So in my lil’ ole neck of the woods there have been a LOT of Trump/Pence signs going up this week. Even my son noticed; we discussed it tonight in the car. It made me think of a friend of mine who has been adamantly online in social media blasting Trump; calling out racist views. Very vocal, opinionated.
And I get it. This is important.
But I resist such expressions. And it causes a conflict in my soul. I actually do deeply fear Donald Trump becoming our President. For a lot of reasons, but mostly because he appears to have that very powerful combination of smart enough to be mean and mean enough to be smart. We all remember our high school bullies. He reminds me of them in every evil way.
My soul wants peace. I don’t want to fight – with anyone. I have friends, family – people I admire and respect – who are very sure that Trump is the right choice. And then there is Hillary Clinton. Who, I am so sorry, I just do not trust. I do believe she is a better choice than Donald Trump; I actually believe she is a very smart woman. But I also believe she is a choice that simply locks us back into the status quo; of the powerful retaining power; of politics as usual; of keeping us at war.
What to do?
I do not pretend to have the answers; but I have made a decision. I will vote; and I will vote for Hillary Clinton as I pinch my nose. But I’m not digging in on either side. I am not rejecting my friends who strongly support either candidate. I’m staying on the side of peace; on the side of connection; on the side of “okay, you think this and I think that … can’t we still talk? Can’t we still be friends?” Even if it relates to really large issues that push ALL my buttons. For example, I truly cannot understand disliking or judging someone from the color of the skin or their choice in religion.
But I also know that we learn what we live and so many of us have been steeped in hatred and it is hard to let it go.
I really do not believe that my simple opinion will be enough to sway anyone; we all need to think for ourselves. But I do believe my life and my actions speak for me; that my talk and my walk line-the-hell-up, at least most days. And that THAT speaks louder than my words.
The answer to all this conflict lies in this connection from person to person. Do you see me? Do I see you? We are losing our communities; we are losing each other.
A sweet moment occurred last week as I was teaching at Roanoke College. I teach a yoga course there, this is my second year. It is a great gift to bring this powerful practice to these “children” who are about to launch into the world.
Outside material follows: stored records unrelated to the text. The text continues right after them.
/-- F of a step: the consecutive starts before start `count` in which its normal path failed. -/
def failCount (l : List JEntry) (step : Nat) : Nat → Nat → Nat
  | 0, _ => 0
  | fuel + 1, count => if 0 < count ∧ normalFailed l (count - 1) step then failCount l step fuel (count - 1) + 1 else 0

/-- The slot of the most recent start that completed step 4; A where none has (R545). -/
def normalSlotOf (l : List JEntry) : Nat :=
  let done := l.filter (fun e => e.step == 4 && e.event == evDone)
  match done.find? (fun e => !done.any (fun x => decide (e.start < x.start))) with
  | some e => e.detail % 2
  | none => 0

/-! ## Paths (R544, R545) -/

def defaultPolicy : List Nat := [0, 5, 10, 5, 5, 5, 5, 0x1C]

/-- Whether a step permits an action: 1 alternate, 2 skip. -/
def State.permits (s : State) (step action : Nat) : Bool :=
  match step, action with
  | 2, 1 => s.slotFull (1 - s.start.normalSlot)
  | 4, 1 => s.slotFull (1 - s.start.normalSlot)
  | 5, 1 => true
  | 6, 1 => true
  | 7, 1 => true
  | 3, 2 => true
  | 7, 2 => true
  | 8, 2 => true
  | _, _ => false

/-- The path a step takes in this start. -/
def State.pathOf (s : State) (step : Nat) : Nat :=
  let f := s.start.fails.getD step 0
  let policy := s.start.policy.getD (step - 1) 0
  let action := policy % 4
  if f = 0 ∨ f ≤ bits policy 4 2 then pathNormal
  else if s.permits step action then action
  else pathNormal

/-! ## FER_STATUS during a start (R556) -/

def State.startStep (s : State) : Nat := s.regField R_FER_STATUS 27 24
def State.slotInUse (s : State) : Nat := s.regField R_FER_STATUS 23 23
def State.setSlot (s : State) (k : Nat) : State := s.setRegField R_FER_STATUS 23 23 k
def State.setPath (s : State) (path : Nat) : State :=
  let s1 : State := { s with start := { s.start with path := path } }
  if path = pathNormal then s1 else s1.setRegField R_FER_STATUS 22 22 1

/-- The DETAIL that names the slot, for steps 2 to 4. -/
def State.beginDetail (s : State) (step : Nat) : Nat := if step ≤ 4 then s.slotInUse else 0

/-- A step begins on a path. -/
def State.beginStep (s : State) (step path : Nat) : State :=
  let s1 := (s.setRegField R_FER_STATUS 27 24 step).setPath path
  s1.journalPut step evBegun codeNone (s1.beginDetail step)

/-- A step ends, with its entry. -/
def State.endStep (s : State) (step code detail : Nat) : State :=
  s.journalPut step (if code = codeNone then evDone else evFailed) code detail

/-- A step completes or fails and the next begins. -/
def State.nextStep (s : State) (step code detail : Nat) : State :=
  let s1 := s.endStep step code detail
  if step = 8 then s1.setRegField R_FER_STATUS 27 24 0 else s1.beginStep (step + 1) (s1.pathOf (step + 1))

/-- Step 2 or 4 fails: DEV_STATE becomes FAILED and the boot ROM serves recovery (R542). -/
def State.startFails (s : State) (step code : Nat) : State :=
  let s1 := s.endStep step code s.slotInUse
  State.setFerState (State.setRegField (s1.setRegField R_DEV_STATE 3 0 devFailed) R_FER_STATUS 27 24 0) ferRecovery

/-- A command of the start, which happens while its step is in progress. -/
def startRow (step : Nat) (f : State → State) (s : State) : Answer :=
  whenOn (fun s => if s.startStep = step ∧ s.devState ≠ devFailed then f s else s) s

/-! ## Power (R560) -/

/-- What is left without power: the flash. The queue of commands, the host's memory and the model's own records are not the
part's; the random source goes on. -/
def State.cold (s : State) : State :=
  { State.reset with
    pending := s.pending
    flash := s.flash
    host := s.host
    out := s.out
    free := s.free
    key := { KeySt.reset with randoms := s.key.randoms } }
Last week a young man stayed after to talk. He talked about how interesting the course had been, which was sweet and made my soul sing – and then he asked if I had ever traveled and yes, I responded, yes; I sure have tried to see some of this amazing world.
He said that he used to think he had all the answers; that he understood how things were and how there really wasn’t anything out there to see or learn. And then he traveled to London, and everything changed; he realized there were other valid ways of thinking; other viewpoints. And that was the catalyst that led him to taking yoga to find out more about Eastern thought and philosophy. And he learned this just by going to London, an English-speaking place. So interesting.
It was a sweet reminder of how I have always told my children “I will never take you to Disneyland; but I will show you as much of the world as I can.”
And I have.
When you travel; whether it is 20 miles away or 2000 miles away – you have new experiences; you are a stranger in a strange land. It helps you to have new perspective. To meet new people, to be uncomfortable; to be the only white person or the only blonde person or the only brown person or the only English-speaking person … or maybe even just the only person who doesn’t know where the hell the subway is … Traveling helps connect us to our humanity; to our need for connection; to our need for each other.
When you meet someone from another country you might take the time to find them on a map; when there’s an earthquake, you think of them. When there’s a bombing, you worry. The planet; the universe; it shrinks.
So, maybe this is a very long way of saying – my friends are my friends. I hope no matter what the outcome this Fall, we will still be there to support each other. I hope that our personal connection will be greater than some philosophical division. I hope that everyone will realize that people are people are PEOPLE and it doesn’t matter if they have red hair or brown eyes or curly hair or worship Durga or adore Jesus or kneel to Mohammad.
I don’t judge you decision this Fall; we’re all struggling, we’re all hoping, we’re all trying. But maybe the answer isn’t about our decision. It’s how we treat each other. Less division, more inclusion; less fear, more faith; less short-sightedness, more consciousness. And hopefully, heaps more love and … some day … some day my dear friends … peace.